/-- The ownership table that the members gave is the joiner's (14 R426, step 5). -/
def State.takeTable (s : State) : State :=
  s.fed.joinTable.foldl (fun t e =>
    if !t.queues.contains e.1 then t.newOwner e.1 e.2
    else if homeOf t e.1 = e.2 then t
    else
      let u := t.giveOwner e.1 e.2
      if e.2 = ownMember t then u else { u with ways := u.ways.filter (fun w => w.qid != e.1) }) s

/-- A join ends without the member joining. -/
def State.joinFail (s : State) (status reason : Nat) : State := (s.setFedState 0).admEnd true status reason 0 0 0

/-- The joiner has the manifest of every member in service (14 R426, steps 3 and 5): it is refused, a MEMBER, or HELD. -/
def State.joinStep (s : State) : State :=
  match joinCmd s with
  | none => s
  | some _ =>
    let ms := joinMask s
    if s.fed.joinSeen = [] ∨ !(ms.all (fun m => s.fed.joinSeen.contains m)) then s
    else
      let r := joinRefusal s (ownMember s)
      if r ≠ 0 then s.joinFail 0x4A r
      else
        let e := joinEpoch s
        let held := decide (fedEpoch s ≠ 0) && decide (fedEpoch s < e)
        let top := (s.fed.joinSeen.find? (fun j => decide (manifestWord s j 1 = e))).getD 0
        let s1 := (s.setMembers (memberMask ms)).takeTable
        let s2 := { s1 with fed := { s1.fed with hash := BitVec.ofNat 64 (manifestWord s top 4 + 2 ^ 32 * manifestWord s top 5) } }
        let s3 := s2.wr .fedEpoch 0 (BitVec.ofNat 32 e)
        let s4 := if held then
            ({ s3 with fed := { s3.fed with nextHb := s3.nomNs, witnessAck := s3.nomNs, fenced := false } }).setFedState 3
          else s3.enterMember
        s4.admEnd true 0 0 0 0 0

/-- A member answers a joiner, member `joiner` behind link k, with its own manifest and those of the other members. -/
def State.answerJoiner (s : State) (k joiner : Nat) : State :=
  let others := (members s).filter (fun m => decide (m ≠ ownMember s) && (memberOf s m).manifest)
  let relay := fun (t : State) (m : Nat) =>
    t.sendFrame k 2 joiner true m [(40, 32, manifestWord t m 1)] (manifestBeats ((List.range 16).map (fun w => t.is7.get (16 * m + w))))
  others.foldl relay (s.sendManifest k joiner)

/-- The joiners that waited for the end of a FENCE in progress are answered once no member is found silent any more (14 R443). -/
def State.answerWaiting (s : State) : State :=
  if s.fed.joinWait = [] || silentMembers s ≠ [] || (decide (fedState s ≠ 2) && decide (fedState s ≠ 5)) then s
  else s.fed.joinWait.foldl (fun t w => t.answerJoiner w.1 w.2) { s with fed := { s.fed with joinWait := [] } }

+++++

* **Work order**
Of the lines above, output exactly those from the line bearing "if !t.queues.contains e.1" through the line bearing "let relay := fun (t : State) (m : Nat) =>", inclusive.

* **Result**
    if !t.queues.contains e.1 then t.newOwner e.1 e.2
    else if homeOf t e.1 = e.2 then t
    else
      let u := t.giveOwner e.1 e.2
      if e.2 = ownMember t then u else { u with ways := u.ways.filter (fun w => w.qid != e.1) }) s

/-- A join ends without the member joining. -/
def State.joinFail (s : State) (status reason : Nat) : State := (s.setFedState 0).admEnd true status reason 0 0 0

/-- The joiner has the manifest of every member in service (14 R426, steps 3 and 5): it is refused, a MEMBER, or HELD. -/
def State.joinStep (s : State) : State :=
  match joinCmd s with
  | none => s
  | some _ =>
    let ms := joinMask s
    if s.fed.joinSeen = [] ∨ !(ms.all (fun m => s.fed.joinSeen.contains m)) then s
    else
      let r := joinRefusal s (ownMember s)
      if r ≠ 0 then s.joinFail 0x4A r
      else
        let e := joinEpoch s
        let held := decide (fedEpoch s ≠ 0) && decide (fedEpoch s < e)
        let top := (s.fed.joinSeen.find? (fun j => decide (manifestWord s j 1 = e))).getD 0
        let s1 := (s.setMembers (memberMask ms)).takeTable
        let s2 := { s1 with fed := { s1.fed with hash := BitVec.ofNat 64 (manifestWord s top 4 + 2 ^ 32 * manifestWord s top 5) } }
        let s3 := s2.wr .fedEpoch 0 (BitVec.ofNat 32 e)
        let s4 := if held then
            ({ s3 with fed := { s3.fed with nextHb := s3.nomNs, witnessAck := s3.nomNs, fenced := false } }).setFedState 3
          else s3.enterMember
        s4.admEnd true 0 0 0 0 0

/-- A member answers a joiner, member `joiner` behind link k, with its own manifest and those of the other members. -/
def State.answerJoiner (s : State) (k joiner : Nat) : State :=
  let others := (members s).filter (fun m => decide (m ≠ ownMember s) && (memberOf s m).manifest)
  let relay := fun (t : State) (m : Nat) =>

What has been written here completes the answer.